Of all the lines in the entries below, give again exactly those starting at the line containing "decodeWord 0x96402803#32 = .callc" and ending at the line containing "step s = .fault", both ends included, and no others.
──────── DATASET EXCERPTS ────────
/-- `x` is `Res(v, sz)` (R96). The last clause is the floor of R96: the mantissa is the largest that does
not exceed the rounded magnitude. -/
def IsRes (v : ℝ) (sz : Bool) (x : F24) : Prop :=
  (v = 0 → x = zeroF sz) ∧
    (v ≠ 0 → ∃ (s : Bool) (r : ℝ), (s = true ↔ v < 0) ∧ IsRound24 |v| r ∧
      (r < (2 : ℝ) ^ (-62 : ℤ) → x = zeroF s) ∧
      ((2 : ℝ) ^ (64 : ℤ) ≤ r → x = infF s) ∧
      ((2 : ℝ) ^ (-62 : ℤ) ≤ r → r < (2 : ℝ) ^ (64 : ℤ) → ∃ e m : ℕ, classF x = .fin s e m ∧
        (1 + (m : ℝ) / 65536) * (2 : ℝ) ^ ((e : ℤ) - 63) ≤ r ∧
        r < (1 + ((m : ℝ) + 1) / 65536) * (2 : ℝ) ^ ((e : ℤ) - 63)))

/-- The value of a raw pattern (R91, R94): with exponent field 0 the zero of its sign, else the pattern itself. -/
def patternValue (r : F24) : F24 := if r.extractLsb' 16 7 = 0 then r &&& 0x800000#24 else r

/-! ### Vocabulary: encoding -/

/-- The bits of a word that its format does not mark ignored or unused, by opcode (R61 to R65, R73 to R76,
R80). -/
def usedBits (op : BitVec 6) : Word :=
  if op = 0x05#6 ∨ op = 0x06#6 ∨ op = 0x07#6 ∨ op = 0x0B#6 ∨ op = 0x0E#6 ∨ op = 0x0F#6 ∨ op = 0x13#6 then 0xFFFFF07F#32
  else if op = 0x12#6 then 0xFC1FF07F#32
  else if op = 0x23#6 ∨ op = 0x25#6 ∨ op = 0x26#6 ∨ op = 0x27#6 ∨ op = 0x28#6 then 0xFFFFFCFF#32
  else if op = 0x24#6 then 0xFC3FFCFF#32
  else if op = 0x29#6 then 0xFCFFFC00#32
  else if op = 0x2B#6 then 0xFFC00000#32
  else if op = 0x2C#6 then 0xFFFFFC00#32
  else if op = 0x2D#6 then 0xFFFFFC01#32
  else if op = 0x20#6 ∨ op = 0x21#6 ∨ op = 0x22#6 ∨ op = 0x2A#6 ∨ op = 0x10#6 ∨ op = 0x11#6 ∨ op = 0x14#6 ∨ op = 0x15#6
      ∨ op = 0x16#6 ∨ op = 0x17#6 ∨ op = 0x1C#6 ∨ op = 0x1D#6 ∨ op = 0x1E#6 ∨ op = 0x1F#6 then 0xFC000000#32
  else 0xFFFFFFFF#32

/-! ### Vocabulary: streams and stores -/

/-- The reaction of the assembler to a list of FIFO entries, in order (R225, R228). -/
def consumeAll (s : State) (es : List VoutEntry) : State := es.foldl State.paConsume s

/-- The triangles of a fan (R231): first vertex, previous vertex, new vertex. -/
def fanTriangles (v0 : Vertex) : List Vertex → List Triangle
  | a :: b :: rest => ⟨v0, a, b⟩ :: fanTriangles v0 (b :: rest)
  | _ => []

/-- The triangles of a strip (R230), `a` and `b` the vertices in slots 0 and 1 and the next one going to
slot 0 when `even`. -/
def stripTriangles (even : Bool) (a b : Vertex) : List Vertex → List Triangle
  | c :: rest => ⟨a, b, c⟩ :: (if even then stripTriangles false c b rest else stripTriangles true a c rest)
  | [] => []

/-- The triangles of a strip of any length (R230): none before the third vertex. -/
def stripOf : List Vertex → List Triangle
  | a :: b :: rest => stripTriangles true a b rest
  | _ => []

/-- The triangles of a fan of any length (R231). -/
def fanOf : List Vertex → List Triangle
  | a :: rest => fanTriangles a rest
  | [] => []

/-- The triangles of a list (R229): every three vertices. -/
def listTriangles : List Vertex → List Triangle
  | a :: b :: c :: rest => ⟨a, b, c⟩ :: listTriangles rest
  | _ => []

/-- What a run of a LOOP body that reaches its end does to the unit (R171, R183): `pc` has arrived at
`endAddr`, and the frame check fires. -/
def bodyEnds (endAddr : Nat) (x : ShaderUnit) : ShaderUnit := frameCheck { x with pc := endAddr }

/-- The host registers other than `id` read as before. -/
def OtherRegsSame (s t : State) (id : Nat) : Prop := ∀ k, k ≠ id → t.hregRead k = s.hregRead k

/-- `m` is `old` with the byte lanes that `mask` enables taken from `value` (R245). -/
def IsMerged (old value : Word) (mask : BitVec 4) (m : Word) : Prop :=
  ∀ k : Fin 4, m.extractLsb' (8 * k.val) 8 =
    if mask.getLsbD k.val then value.extractLsb' (8 * k.val) 8 else old.extractLsb' (8 * k.val) 8

/-- The four raw f24 encodings in three words, bit for bit (R251): 96 bits, the first word most significant,
w first. -/
def IsUnpacked (w0 w1 w2 : Word) (t : Vec4) : Prop :=
  ∀ k : Fin 4, (comp t k).toNat = (w0.toNat * 2 ^ 64 + w1.toNat * 2 ^ 32 + w2.toNat) / 2 ^ (24 * k.val) % 2 ^ 24

/-- `v` holds the values of the encodings `t` (R91, R94). -/
def IsValueOf (t v : Vec4) : Prop := ∀ k : Fin 4, comp v k = patternValue (comp t k)

/-- `y` is what the block receives of the vertex `x` of the loader (R258): the index, and the values of the attribute
patterns (R94). -/
def IsReceived (x y : LoaderVertex) : Prop := y.index = x.index ∧ ∀ i : Fin 16, IsValueOf x.attrs[i] y.attrs[i]

/-- The next step serves a command list, by this register write (R240, R243): the first word of a logical command, or
an extra word (addresses as in assumption 39). -/
def ListWrites (s : State) (id : Nat) (value : Word) (mask : BitVec 4) : Prop :=
  s.vs.run = .idle ∧ s.gs.run = .idle ∧ s.vout = [] ∧ s.draw = none ∧ ∃ c, s.cl = some c ∧ c.cur < c.len ∧
    ((∃ b, c.burst = some b ∧ memReadWord s.guest (c.head + 4 * c.cur) = some value ∧
        id = (if b.group then b.id + b.next else b.id) ∧ mask = b.mask) ∨
      ∃ header : Word, c.burst = none ∧ memReadWord s.guest (c.head + 4 * (c.cur + c.cur % 2)) = some value ∧
        memReadWord s.guest (c.head + 4 * (c.cur + c.cur % 2) + 4) = some header ∧
        id = header.toNat % 65536 ∧ mask = header.extractLsb' 16 4)

/-- This register write completes a load of the four raw patterns `x`: of a float uniform in the raw form, at an index
below 96 (R251), or of immediate-mode data (R260). -/
def LoadsRaw (s : State) (id : Nat) (value : Word) (mask : BitVec 4) (x : Vec4) : Prop :=
  ∃ (d : Word) (b : Fin 3 → Word), IsMerged (s.hregRead id) value mask d ∧ IsUnpacked (b 0) (b 1) (b 2) x ∧
    ((∃ (u : UnitId) (k : Fin 8), id = regFuniData u + k.val ∧ (s.hregRead (regFuniSetup u)).getLsbD 31 = false ∧
        (s.hregRead (regFuniSetup u)).toNat % 256 < 96 ∧ 2 ≤ (s.unit u).fuN ∧
        ∀ i : Fin 3, b i = if i.val = (s.unit u).fuN then d else (s.unit u).fuBuf[i]) ∨
      ∃ k : Fin 3, id = regDefattrData + k.val ∧ (s.hregRead regDefattrIndex).toNat % 16 = 15 ∧ s.daN = 2 ∧
        ∀ i : Fin 3, b i = if i.val = s.daN then d else s.daBuf[i])

/-- The four raw patterns that the next step loads into a float uniform or into the immediate-mode buffer, if it loads
any, are canonical: none of them has exponent 0 and a mantissa. -/
def RawLoadCanonical (s : State) : Prop :=
  ∀ (id : Nat) (value : Word) (mask : BitVec 4) (x : Vec4),
    ListWrites s id value mask → LoadsRaw s id value mask x → CanonicalVec x

/-- `attrAt` gives the attributes that the vertex has; beyond them it is a free value (R208, assumption 20). -/
def TakesAttributes (s : State) (A : Vertex) : Prop := ∀ (i : Nat) (h : i < A.length), attrAt s.fresh A i = A[i]

end Sys2Proof.Claims

section Claims

open Sys2Proof Sys2Proof.Machine Sys2Proof.Claims

/-! ### Encoding -/

/-- Decoding the word of a well-formed instruction gives the instruction back, whatever bytes follow (R60
to R78). -/
def Obligations.DecodeEncodeAgree : Prop :=
  ∀ (i : Instr) (rest : List Byte), i.wellFormed = true → decode (wordBytes (encodeWord i) ++ rest) = .ok (i, rest)

/-- A bit that a format marks ignored or unused has no effect on what a word decodes to (R80). -/
def Obligations.IgnoredBitsHaveNoEffect : Prop :=
  ∀ w : Word, decodeWord (w &&& usedBits (field w 26 6)) = decodeWord w

/-- Every word is an instruction, with every source field naming a register (R60, R66, R79); only a string
of fewer than four bytes is refused. -/
def Obligations.EveryWordDecodes : Prop :=
  (∀ (w : Word) (rest : List Byte), (decodeWord w).wellFormed = true ∧
    decode (wordBytes w ++ rest) = .ok (decodeWord w, rest)) ∧
  ∀ bytes : List Byte, (∃ e, decode bytes = .error e) ↔ bytes.length < 4

/-- Words the spec prints decode to the instructions it gives for them (R136, R137, R138, R166, R179, R185, R196). -/
def Obligations.SpecWordsDecode : Prop :=
  decodeWord 0x02010000#32 = .add (.r 0) .none (.r 0) (.v 0) 0 ∧
  decodeWord 0x22220900#32 = .mul (.r 1) .none (.c 0) (.r 2) 0 ∧
  decodeWord 0xF0229640#32 = .mad (.r 0) .none (.r 1) (.c 5) (.r 2) 0 ∧
  decodeWord 0xD06324A0#32 = .madi (.r 0) .a0x (.r 1) (.r 2) (.c 5) 0 ∧
  decodeWord 0xB8400800#32 = .cmp .eq .lt .none (.v 0) (.r 0) 0 ∧
  decodeWord 0x96402803#32 = .callc true false .and 10 3 ∧
  decodeWord 0xB4C05001#32 = .jmpu 3 20 true ∧
  decodeWord 0xAEC00000#32 = .setemit 2 true true

/-! ### Step, reset, invariant -/

/-- A step of a running unit executes the instruction that the fetched word's bytes decode to, on the state
after the frame check (R170). Beside that the step does nothing: the instruction itself moves the pc. A fetch out of
range is unspecified (R44, U2); that it stops is the model's choice (assumption 15). With both units idle the step is one act of the rest of the block, in this order (assumption
3): the first VOUT entry is consumed (R225); else the draw goes on (R257); else the command list (R240); else the
host's first call begins a list, whose address and size are multiples of 8 (R240, R243); another address or size is
unspecified (U13), and that it is refused is the model's choice (assumption 21); with nothing to do the machine stays
as it is. -/
def Obligations.StepRunsDecodedInstruction : Prop :=
  (∀ s : State, (s.gs.run = .running ∨ (s.gs.run = .idle ∧ s.vs.run = .running)) →
    s.frameChecked = s.setUnit s.cur (frameCheck s.curUnit) ∧
    (∀ (w : Word) (i : Instr),
      progRead s.frameChecked.cur s.frameChecked.curUnit s.frameChecked.curUnit.pc = some w →
      decode (wordBytes w) = .ok (i, []) → i.wellFormed = true → step s = exec i s.frameChecked) ∧
    (progRead s.frameChecked.cur s.frameChecked.curUnit s.frameChecked.curUnit.pc = none →
      step s = .fault (.fetchOutOfRange s.frameChecked.cur s.frameChecked.curUnit.pc))) ∧
  ∀ s : State, s.gs.run = .idle → s.vs.run = .idle →
    (∀ e rest, s.vout = e :: rest → step s = .next ({ s with vout := rest }.paConsume e)) ∧
    (s.vout = [] → ∀ d, s.draw = some d → step s = s.drawNext d) ∧
    (s.vout = [] → s.draw = none → ∀ c, s.cl = some c → step s = s.listNext c) ∧
    (s.vout = [] → s.draw = none → s.cl = none → ∀ address size rest, s.hostCalls = (address, size) :: rest →
      (address % 8 = 0 → size % 8 = 0 →
        step s = .next { s with hostCalls := rest, cl := some ⟨address, size / 4, 0, none⟩ }) ∧
      (address % 8 ≠ 0 ∨ size % 8 ≠ 0 → step s = .refused .listMisaligned)) ∧
    (s.vout = [] → s.draw = none → s.cl = none → s.hostCalls = [] → step s = .next s)

/-- The machine after reset meets the invariant, and every value in it is canonical (R92). -/
def Obligations.ResetLegal : Prop := State.reset.Legal ∧ State.reset.AllCanonical

/-- Every step keeps the invariant: canonical stores, no program word or descriptor outside its memory, at most
16 frames, never both units busy, a legal geometry backend, bounded counters. And no step brings in a value that is
not canonical (R92) anywhere in the block or in what leaves it, but a command-list write that completes a raw load of
a pattern that is not canonical: of a float uniform in the raw form (R251) or of immediate-mode data (R260), which are
stored bit for bit (assumption 13). A binary32 load and every other write keep all values canonical. That a free value
is canonical is assumption 8; the register numbers are assumption 1. -/
def Obligations.StepKeepsLegal : Prop :=
  ∀ s t : State, s.Legal → step s = .next t →
    t.Legal ∧ (s.AllCanonical → RawLoadCanonical s → t.AllCanonical)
────────
> **EXERCISE RESPONSE**:
  decodeWord 0x96402803#32 = .callc true false .and 10 3 ∧
  decodeWord 0xB4C05001#32 = .jmpu 3 20 true ∧
  decodeWord 0xAEC00000#32 = .setemit 2 true true

/-! ### Step, reset, invariant -/

/-- A step of a running unit executes the instruction that the fetched word's bytes decode to, on the state
after the frame check (R170). Beside that the step does nothing: the instruction itself moves the pc. A fetch out of
range is unspecified (R44, U2); that it stops is the model's choice (assumption 15). With both units idle the step is one act of the rest of the block, in this order (assumption
3): the first VOUT entry is consumed (R225); else the draw goes on (R257); else the command list (R240); else the
host's first call begins a list, whose address and size are multiples of 8 (R240, R243); another address or size is
unspecified (U13), and that it is refused is the model's choice (assumption 21); with nothing to do the machine stays
as it is. -/
def Obligations.StepRunsDecodedInstruction : Prop :=
  (∀ s : State, (s.gs.run = .running ∨ (s.gs.run = .idle ∧ s.vs.run = .running)) →
    s.frameChecked = s.setUnit s.cur (frameCheck s.curUnit) ∧
    (∀ (w : Word) (i : Instr),
      progRead s.frameChecked.cur s.frameChecked.curUnit s.frameChecked.curUnit.pc = some w →
      decode (wordBytes w) = .ok (i, []) → i.wellFormed = true → step s = exec i s.frameChecked) ∧
    (progRead s.frameChecked.cur s.frameChecked.curUnit s.frameChecked.curUnit.pc = none →
      step s = .fault (.fetchOutOfRange s.frameChecked.cur s.frameChecked.curUnit.pc))) ∧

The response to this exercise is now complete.